Further, DET's framework addresses competition concerns, without being overly prescriptive like other ex ante regulations. While it prohibits platforms from preferencing, below-cost predatory pricing and exclusivity, it does so without any "gatekeeper" designation. By avoiding rigid size-based labels, DET does not penalise bigness. Instead, it applies the guidelines across the sector without compartmentalising the market into big versus small.


The guidelines also stop short of banning anti-steering provisions, unlike the EU DMA. Anti-steering refers to restrictions a platform (like an app store or market platform) imposes to prevent business users (e.g., app developers or businesses) from informing consumers about alternative offers, pricing, or payment options outside the platform. Platforms argue that banning anti-steering hurts them because, (i) they spend money to bring in customers, and businesses could then use the platform only for visibility but push users to book or pay directly elsewhere, avoiding fees. Illustratively, Booking.com says hotels use its site to attract customers but then try to redirect them to cheaper direct bookings on their own sites or apps.

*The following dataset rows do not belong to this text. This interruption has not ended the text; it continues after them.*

-- ==== Sys2Proof/Machine/FabricOps.lean ====
section
/-! DEFINITION. Accesses to pool segments through the fabric ports (R578 to R582, R588, R589). -/

namespace Sys2Proof.Machine

open Sys2Proof

/-- The up ports of a segment's mask, in ascending order. -/
def State.segPorts (s : State) (seg : Nat) : List Nat :=
  (List.range 4).filter fun k => (s.seg seg).ports / 2 ^ k % 2 = 1 && bit (s.reg (Reg.fabPort k)) 63

/-- The choice in force for a segment: a change waits for every outstanding access to it (R579). -/
def State.segChoice (s : State) (seg : Nat) : List Nat :=
  if s.fab.accs.any fun a => a.seg = seg then (SMap.lookup s.fab.choice seg).getD (s.segPorts seg) else s.segPorts seg

/-- The port an access to page P of a segment leaves through. -/
def State.segPort (s : State) (seg page : Nat) : Option Nat :=
  let ks := s.segChoice seg
  ks[page % ks.length]?

/-- A fabric address lies in its segment (R578). -/
def State.fabIn (s : State) (seg off : Nat) : Bool := (s.seg seg).valid && off < 65536 * (s.seg seg).pages

/-- FAB_ERROR for an access to a home that no port reaches (R582), else 0. -/
def State.reachCode (s : State) (t : Tier) (loc : Nat) : Nat :=
  if t = .pool && (s.segPort (loc / 2 ^ 32) (loc % 2 ^ 32)).isNone then Code.fabError else 0

/-- Count bytes read from or written to the pool (R600). -/
def State.countPool (s : State) (t : Tier) (write : Bool) (n : Nat) : State :=
  s.iff (t = .pool) fun s => s.bumpBy (Reg.fabCnt (if write then 1 else 0)) n

/-- Lines of a DRAM page that a write of n bytes covers in part. -/
def partLines (off n : Nat) : Nat :=
  if n = 0 then 0
  else if off / 256 = (off + n - 1) / 256 then bnat (n < 256)
  else bnat (off % 256 ≠ 0) + bnat ((off + n) % 256 ≠ 0)

/-- An engine's write to a page's home: each line of DRAM it covers in part is one read-modify-write (R609), but for those that merge
with a write to the line that still waits, which the spec leaves open. -/
def State.partWrite (s : State) (t : Tier) (off n : Nat) : State :=
  let k := partLines off n
  if t ≠ .dram || k = 0 then s else s.fresh.2.bumpBy (Reg.dramCnt 2) (k - Config.merged s.free)

/-- An access may be issued: nothing earlier to its page waits, no earlier write to it is outstanding (R579), and a read stays within
its port's DEPTH (R588). -/
def State.mayIssue (s : State) (a : FabAcc) : Bool :=
  let before := s.fab.accs.takeWhile fun x => x.id ≠ a.id
  !(before.any fun x => x.seg = a.seg && x.page = a.page && (!x.issued || x.write)) &&
    (a.write || (s.fab.accs.filter fun x => x.issued && !x.write && x.port = a.port).length < s.field (Reg.fabPort a.port) 7 0)

/-- Issue an access under a tag of the epoch current now (R586). -/
def State.issueAcc (s : State) (a : FabAcc) : State :=
  let r := s.nextSeq (segUnit a.seg) a.cls
  let tag := s.mkTag a.session a.cls a.flags Tier.pool.code r.1
  let s := r.2
  { s with fab.accs := s.fab.accs.map fun x =>
      if x.id = a.id then { x with issued := true, sinceNs := s.now, tag := tag } else x }

/-- Issue every access that may be, in arrival order. -/
def State.pumpFab (s : State) : State :=
  (s.fab.accs.filter fun a => !a.issued).foldl (fun s a => if s.mayIssue a then s.issueAcc a else s) s

/-- An access of one page enters its port's tracker and is issued when it may be; none when no port is up (R579, R582). -/
def State.fabIssue (s : State) (write : Bool) (seg page : Nat) (use : FabUse) (session : Word) (cls flags : Nat) :
    Option State :=
  match s.segPort seg page with
  | none => none
  | some k =>
    let a : FabAcc := { id := s.fab.nextId, write := write, seg := seg, page := page, port := k, use := use,
                        session := session, cls := cls, flags := flags }
    some { s with
      fab.choice := SMap.put s.fab.choice seg (s.segChoice seg)
      fab.accs := s.fab.accs ++ [a]
      fab.nextId := s.fab.nextId + 1 }.pumpFab

/-- Take accesses out of the tracker; others may then be issued. -/
def State.dropAccs (s : State) (p : FabAcc → Bool) : State :=
  { s with fab.accs := s.fab.accs.filter fun a => !p a }.pumpFab

/-! ### Compare-and-swap (R581) -/

/-- 0, or the code that refuses a swap: FAB_RANGE, FAB_ATOMIC or FAB_ERROR. -/
def State.casCode (s : State) (fabric : Word) : Nat :=
  let seg := bits fabric 63 56
  let off := bits fabric 55 0
  if off % 8 ≠ 0 || !s.fabIn seg off then Code.fabRange
  else if !(s.seg seg).atomic then Code.fabAtomic
  else if (s.segPort seg (off / 65536)).isNone then Code.fabError
  else 0

/-- Count a completed swap and whether it found another value. -/
def State.countCas (s : State) (hit : Bool) : State :=
  (s.bump (Reg.fabCnt 2)).iff (!hit) fun s => s.bump (Reg.fabCnt 3)

/-- A swap on the module's view of the pool; true when the old value was the expected one. -/
def State.cas (s : State) (fabric expected value : Word) : Bool × State :=
  let a := poolAddr fabric.toNat
  let hit := s.readWord a = expected
  (hit, (if hit then s.writeWord a value else s).countCas hit)

/-! ### Read-ahead (R589) -/

/-- Following pages with pool homes, up to a depth. -/
def State.aheadPages (s : State) (p depth : Nat) : List Nat :=
  (pageRun (p + 1) depth).filter fun q => (s.leaf q).v && (s.leaf q).tier = .pool

/-- The page is in a read-ahead buffer. -/
def State.buffered (s : State) (p : Nat) : Bool := s.fab.ahead.any fun y => y.2.contains p

/-- A WEIGHT read of a pool page by a mover: a buffered page is a hit; reads of up to DEPTH following pages start for the buffer of the
port's X-die. -/
def State.readAhead (s : State) (p : Nat) : State :=
  let l := s.leaf p
  if l.tier ≠ .pool then s
  else
    match s.segPort (l.loc / 2 ^ 32) (l.loc % 2 ^ 32) with
    | none => s
    | some k =>
      let x := k / 2
      let s := s.iff (s.buffered p) fun s => s.bump (Reg.fabCnt 6)
      let due := (s.aheadPages p (s.field (Reg.fabPort k) 7 0)).filter fun q =>
        !(SMap.get [] s.fab.ahead x).contains q && !(s.fab.accs.any fun a => a.use = .ahead x q)
      due.foldl (fun s q =>
        let m := s.leaf q
        (s.fabIssue false (m.loc / 2 ^ 32) (m.loc % 2 ^ 32) (.ahead x q) 0 6 0).getD s) s

/-- A page read ahead enters the buffer, which holds 512 pages, the oldest leaving first. -/
def State.fillAhead (s : State) (a : FabAcc) : State :=
  match a.use with
  | .ahead x q =>
    let l := s.leaf q
    if l.v && l.tier = .pool && l.loc = a.seg * 2 ^ 32 + a.page then
      let all := SMap.get [] s.fab.ahead x ++ [q]
      { s with fab.ahead := SMap.set [] s.fab.ahead x (all.drop (all.length - 512)) }
    else s
  | _ => s

end Sys2Proof.Machine
end

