-- ==== Sys2Proof/Machine/Operands.lean ====
section
/-! DEFINITION. Operand forms of bundle streams: bundle headers, slot words and their fields (R267 to R296). -/

namespace Sys2Proof.Machine

open Sys2Proof

/-- Number of the branch slot and of the larder-port slot (R268). -/
def slotB : Nat := 46
def slotP : Nat := 47

/-- Larder granules of one base die: an LA at or beyond it is out of range (R270). -/
def larderGranules : Nat := 3145728

/-- GAP in cycles and PRESENT of a bundle header (R267). -/
def bundleGap (w : Word) : Nat := bits w 59 48 + 1
def bundlePresent (w : Word) : List Nat := (List.range 48).filter fun k => bit w k
/-- DUR in cycles of a slot word (R269). -/
def slotDur (w : Word) : Nat := bits w 55 44 + 1

def bv (n : Nat) (w : Word) (hi lo : Nat) : BitVec n := BitVec.ofNat n (bits w hi lo)

/-- Vector opcodes (R277). -/
def vecOpOf : Nat → Option VecOp
  | 0x10 => some .add
  | 0x11 => some .sub
  | 0x12 => some .mul
  | 0x13 => some .fma
  | 0x14 => some .max
  | 0x15 => some .min
  | 0x16 => some .cmplt
  | 0x17 => some .cmpeq
  | 0x18 => some .sel
  | 0x19 => some .abs
  | 0x1A => some .neg
  | 0x1B => some .scale2
  | 0x1C => some .exp
  | 0x1D => some .log
  | 0x1E => some .rcp
  | 0x1F => some .rsqrt
  | 0x20 => some .maxr
  | 0x21 => some .sumr
  | 0x22 => some .adds
  | 0x23 => some .subs
  | 0x24 => some .muls
  | _ => none

/-- A tile slot word (R277): reserved opcodes and values end the segment with the invalid-field status (R13),
reserved formats with TILE_FORMAT (R271); reserved bits are ignored (R12). -/
def decodeTile (w : Word) : Except Nat TileOp :=
  let fmt := fun hi lo => Fmt.ofCode (bits w hi lo)
  match bits w 63 56 with
  | 0x00 => .ok .nop
  | 0x01 =>
    match fmt 43 40 with
      | some f => .ok (.loadb f (bv 14 w 39 26))
      | none => .error Code.tileFormat
  | 0x02 =>
    match fmt 43 40, fmt 19 16 with
      | some a, some b =>
        .ok (.mma a (bv 14 w 39 26) (bv 3 w 25 23) (bit w 22) (bit w 21) (bit w 20) b (bv 14 w 15 2))
      | _, _ => .error Code.tileFormat
  | 0x28 =>
    match fmt 43 40, fmt 39 36 with
      | some a, some b => .ok (.cvt a b (bv 14 w 35 22) (bv 14 w 21 8) (bit w 7))
      | _, _ => .error Code.tileFormat
  | 0x29 =>
    match fmt 43 40 with
      | some f => if f.isMx then .ok (.mxq f (bv 14 w 35 22) (bv 14 w 21 8)) else .error Code.tileFormat
      | none => .error Code.tileFormat
  | op =>
    match vecOpOf op with
    | none => .error Code.invalidField
    | some .scale2 =>
      if bits w 15 7 = 256 then .error Code.invalidField
      else .ok (.vec .scale2 (bv 14 w 43 30) (bv 14 w 29 16) 0 (bv 9 w 15 7))
    | some v =>
      if !v.twoSources && bits w 15 2 ≠ 0 then .error Code.invalidField
      else .ok (.vec v (bv 14 w 43 30) (bv 14 w 29 16) (bv 14 w 15 2) 0)

/-- Mover opcodes (R282). -/
def moverKindOf : Nat → Option MoverKind
  | 0 => some .nop
  | 1 => some .get
  | 2 => some .put
  | 3 => some .xl
  | 4 => some .scatter
  | 5 => some .ring
  | 6 => some .zero
  | _ => none

def aluOpOf : Nat → Option AluOp
  | 0x01 => some .add
  | 0x02 => some .sub
  | 0x03 => some .and
  | 0x04 => some .or
  | 0x05 => some .xor
  | 0x06 => some .shl
  | 0x07 => some .shr
  | 0x08 => some .sra
  | 0x09 => some .slt
  | 0x0A => some .sltu
  | 0x0B => some .mul
  | _ => none

/-- A scalar slot word (R290). -/
def decodeScalar (w : Word) : Except Nat ScalarOp :=
  let rd := bv 5 w 43 39
  let ra := bv 5 w 38 34
  match bits w 63 56 with
  | 0x00 => .ok .nop
  | 0x0C => .ok (.addi rd ra (bv 29 w 28 0))
  | 0x0D => .ok (.li rd (bv 39 w 38 0))
  | 0x0E => .ok (.lih rd (bv 32 w 31 0))
  | 0x10 => .ok (.lds rd ra (bv 4 w 25 22) (bv 22 w 21 0))
  | 0x11 => .ok (.sts rd ra (bv 4 w 25 22) (bv 22 w 21 0))
  | op =>
    match aluOpOf op with
    | none => .error Code.invalidField
    | some o => .ok (.alu o rd ra (bv 5 w 33 29))

/-- A tally slot word (R292). -/
def decodeTally (w : Word) : Except Nat TallyOp :=
  let t := bv 12 w 43 32
  let r := bv 5 w 31 27
  match bits w 63 56 with
  | 0x00 => .ok .nop
  | 0x01 => .ok (.add t (bv 16 w 15 0))
  | 0x02 => .ok (.set t r)
  | 0x03 => .ok (.wait t r (bv 16 w 15 0))
  | 0x04 => .ok (.read t r)
  | 0x05 => .ok (.qpush (bv 9 w 43 35) (bv 3 w 34 32) (bv 22 w 21 0))
  | _ => .error Code.invalidField

/-- A branch slot word (R296). -/
def decodeBranch (w : Word) : Except Nat BranchOp :=
  let t := bv 28 w 27 0
  let r := bv 5 w 43 39
  match bits w 63 56 with
  | 0x00 => .ok .nop
  | 0x01 => .ok (.jmp t)
  | 0x02 => .ok (.bz r t)
  | 0x03 => .ok (.bnz r t)
  | 0x04 => .ok (.loop r t)
  | 0x05 => .ok (.endSeg (bv 16 w 15 0))
  | 0x06 => .ok (.ppt (bv 16 w 15 0))
  | 0x07 => .ok (.rdv (bit w 43) (bv 5 w 42 38))
  | _ => .error Code.invalidField

/-- A larder-port slot word (R286). -/
def decodePort (w : Word) : Except Nat PortOp :=
  let rm := bv 5 w 43 39
  let la := bv 22 w 21 0
  match bits w 63 56 with
  | 0x00 => .ok .nop
  | 0x01 => .ok (.read rm (bit w 38) (bv 14 w 37 24) la)
  | 0x02 => .ok (.write rm (bv 14 w 37 24) la)
  | 0x03 => .ok (.attend rm (bv 12 w 38 27) la)
  | _ => .error Code.invalidField

/-- A slot word by the kind of its slot (R268, R269). -/
def decodeSlot (slot : Nat) (w : Word) : Except Nat SlotOp :=
  if slot < 32 then (decodeTile w).map .tile
  else if slot < 40 then
    match moverKindOf (bits w 63 56) with
    | none => .error Code.invalidField
    | some .nop => .ok (.mover .nop 0 0 0 0)
    | some k =>
      if (k = .scatter || k = .zero) && bits w 43 39 ≠ 0 then .error Code.invalidField
      else .ok (.mover k (bv 5 w 43 39) (bv 5 w 38 34) (bv 12 w 33 22) (bv 22 w 21 0))
  else if slot < 44 then (decodeScalar w).map .scalar
  else if slot < 46 then (decodeTally w).map .tally
  else if slot = slotB then (decodeBranch w).map .branch
  else (decodePort w).map .port

/-! ### Vector operands (R278) -/

/-- A vector operand: accumulator rows from set · 128 + row on, or store rows from 256-byte unit of a bank. -/
inductive VOperand where
  | acc (row : Nat)
  | store (bank unit : Nat)
  deriving DecidableEq, Repr

/-- Decode a 14-bit vector operand. -/
def vOperand (v : BitVec 14) : VOperand :=
  let n := v.toNat
  if n / 8192 = 0 then .acc (n / 1024 % 8 * 128 + n % 128) else .store (n / 4096 % 2) (n % 4096)

/-- A store region (R270): bank and byte offset. -/
def region (v : BitVec 14) : Nat × Nat := (v.toNat / 8192, v.toNat % 8192 * 128)

end Sys2Proof.Machine
end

Lastly, the DET wisely leaves out interoperability obligations. Restaurants or 3PLs are therefore not guaranteed a single, unified interface to manage menus, orders, or promotions across platforms such as Talabat, Deliveroo, and Noon simultaneously. While interoperability might theoretically lower costs for smaller players, it threatens to erode platform loyalty, disincentivizes investment in superior interfaces, and introduces new cybersecurity risks.

By avoiding these sweeping requirements, DET acknowledges that over-regulation can stifle the very dynamism that makes digital platforms valuable. Its framework promises accountability for consumers, fairer terms for restaurants and 3PLs, and a more predictable, innovation-friendly environment for platforms.